In case people are not able to provide explanations to an abstract phenomenon, Kunin argues that they seek information elsewhere to supplement the limitations associated with inadequate mental capacities (64). Therefore, attempting to understand religion from a wholesome perspective, as anti-reductionists would suggest, amounts to some kind of illusion as suggested by Sigmund Freud. Consequently, since anti-reductionists would never opt to subcontract justifications or simply allow different interpretations based on various schools of thought such as anthropology and sociology, their arguments in terms of interpretations of religion suffer scholarly criticisms.

Conclusion

As clearly brought out in the discussions raised in the literature review, the subject of contextualization of religions attracts valid views and interpretations depending on whether one is inclined to the reductionist or anti-reductionist school of thought. From a scientific approach, all phenomena comprise wholes, which can further be subdivided into smaller ones. While reductionists support this assertion, it is a contentious issue from the antireductionists’ perspective to think of religion as being fragmented into small elements to ease its study. As argued in the paper, anti-reductionists suggest that religion can be studied as a whole in its own right instead of attempting to theorize its causations. This position was debated in the context of the position of the paper that region can be understood via other (outside) forms of scrutiny.

Works Cited

Clayton, Philip, and Paul Davies. The Re-emergence of Emergence: The Emergentist Hypothesis from Science to Religion. New York: Oxford University Press, 2006. Print.

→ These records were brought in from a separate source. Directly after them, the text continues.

/-- Evict one scratch page: it moves to HBM, where room is found for it under R193 in its turn; it stays where there is none
(R194). -/
def evictScratch (urgent : Bool) (q : Nat × Object × Nat × Page) (s : State) : Out × State :=
  let c := q.2.1.owner
  let r := roomBy (evictHbm urgent) q.1 c 0 none false s
  match r.1 with
  | .frame f pl => (.freed, dcUp (dcCtx c 4) 1 (pageMod q.1 q.2.2.1 (fun y => { y with loc := f, pool := pl })
      (frameCopy (ctxPart r.2 c) ((q.2.1.vpn + q.2.2.1) % 64) q.2.2.2.loc f r.2)))
  | .wait => (.leaving, r.2)
  | .full => (.stays, r.2)

/-- Evict one page of a near tier. -/
def evictOne (urgent : Bool) (q : Nat × Object × Nat × Page) (s : State) : Out × State :=
  match q.2.2.2.loc with
  | .hbm _ _ => evictHbm urgent q s
  | .scratch _ _ => evictScratch urgent q s
  | .rod _ _ => (.stays, s)
  | .deep => (.stays, s)

/-- Find room for a page of object `o` and context `c` in a tier (R193). -/
def findRoom (o c t : Nat) (group : Option Nat) (demand : Bool) (s : State) : Room × State :=
  if t = 2 then (match deepCharge s c with | some pl => (.frame .deep pl, s) | none => (.full, s))
  else roomBy (evictOne demand) o c t group demand s

/-! ### Moves (R195, R196, R199, R200) -/

def moveMod (o p : Nat) (f : Move → Move) (s : State) : State :=
  { s with deep := { s.deep with moves := s.deep.moves.map (fun m => if m.object = o && m.page = p then f m else m) } }

def moveDrop (o p : Nat) (s : State) : State :=
  { s with deep := { s.deep with moves := s.deep.moves.filter (fun m => !(m.object = o && m.page = p)) } }

/-- Causes for which a move is asked: demand first (R199). -/
def Move.cause (m : Move) : Nat := m.asks.foldl (fun a q => min a q.2) 3

/-- A context asks for the page of a move at time `now`, and a rod waits for it. A demand that joins is the first to wait for
room (R193), and the tile that it touched is read first (R196). -/
def Move.add (m : Move) (c cause : Nat) (rod tile : Option Nat) (now : Nat) : Move :=
  { m with since := if cause = 0 && !m.asks.any (fun q => q.2 = 0) then now else m.since
           first := m.first.or tile
           asks := if m.asks.contains (c, cause) then m.asks else m.asks ++ [(c, cause)]
           rods := m.rods ++ (match rod with | some n => if m.rods.contains n then [] else [n] | none => []) }

/-- Priority of R199. -/
def movesInOrder (s : State) : List Move :=
  (List.range 3).flatMap (fun k => s.deep.moves.filter (fun m => m.cause = k))

/-- Put a page of a near tier into another near frame, now. -/
def movePage (o p : Nat) (src l : Loc) (pl : Bool) (s : State) : State :=
  let ob := objGet s o
  let part := ctxPart s ob.owner
  pageMod o p (fun y => { y with loc := l, pool := pl })
    (frameCopy part ((ob.vpn + p) % 64) src l (flushPage part src s))

/-- Give a frame to one move. A page that stands in another near tier moves at once. -/
def giveFrame (s : State) (m : Move) : State :=
  let x := pageGet s m.object m.page
  let owner := (objGet s m.object).owner
  if m.frame.isSome || x.leaving.isSome || !(s.deep.moves.any (fun n => n.object = m.object && n.page = m.page)) then s
  else if tierOf x.loc = m.dest then moveDrop m.object m.page s
  else
    let r := findRoom m.object owner m.dest none (decide (m.cause = 0)) s
    match r.1 with
    | .frame l pl =>
      if x.loc = .deep then moveMod m.object m.page (fun m => { m with frame := some l, pool := pl, ctx := owner }) r.2
      else moveDrop m.object m.page (movePage m.object m.page x.loc l pl r.2)
    | _ => r.2

/-- Give frames to the moves that have none, in priority order. -/
def giveFrames (s : State) : State := (movesInOrder s).foldl giveFrame s

/-- End a job. -/
def jobEnd (j : PlaceJob) (status : Nat) (result : Bytes) (s : State) : State :=
  finishJ j.cmd status result { s with deep := { s.deep with jobs := s.deep.jobs.filter (fun k => k.cmd ≠ j.cmd) } }

/-! ### Uncorrectable tiles (R202, R203) -/

/-- The descriptor at which a rod waits: its first MOVE descriptor not performed, else the next fetch. -/
def haltWaiting (n : Nat) (s : State) : State :=
  match (rodGet s n).run with
  | none => s
  | some r =>
    match r.move.find? (fun f => !f.performed) with
    | some f => haltRod n hUnavailable f.va f.word s
    | none => let d := drawFree s; haltRod n hUnavailable r.next (BitVec.ofNat 256 d.1) d.2

/-- A tile that is being fetched again. -/
def Refetch.isOf (r : Refetch) (o p t : Nat) : Bool := r.object = o && r.page = p && r.tile = t

/-- Poisoned tiles of a page that nothing recovers any more: no source is left, and none is to be asked (R203). -/
def lostTiles (s : State) (o p : Nat) : List Nat :=
  let x := pageGet s o p
  (maskList x.bad.toNat 32).filter (fun t =>
    !x.unasked.getLsbD t && !s.deep.refetch.any (fun r => r.isOf o p t) && !queued s (tileKey o p t))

Flood, Galvin. The importance of religion: religion and reductionism. Oxford, Oxford Centre for Hindu Studies, 2008. Print.

Jones, Richard (a). Analysis and the Fullness of Reality: An Introduction to Reductionism & Emergence. New York: Jackson Square Books, 2013. Print.

Jones, Richard (b). Reductionism: Analysis and the Fullness of Reality. Lewisburg: Bucknell Univ. Press, 2000. Print.

Kunin, Seth. Theories of Religion: A Reader. New Brunswick, N.J: Rutgers University Press, 2006. Print.

Stausberg, Michael. Contemporary Theories of Religion: A Critical Companion. Oxon: Routledge, 2009. Print.

Wildman, Wesley, Richard Sosis, and Patrick McNamara. Reductionism in the scientific study of religion, Religion, Brain and Behaviour 1.3(2011): 169-172. Print.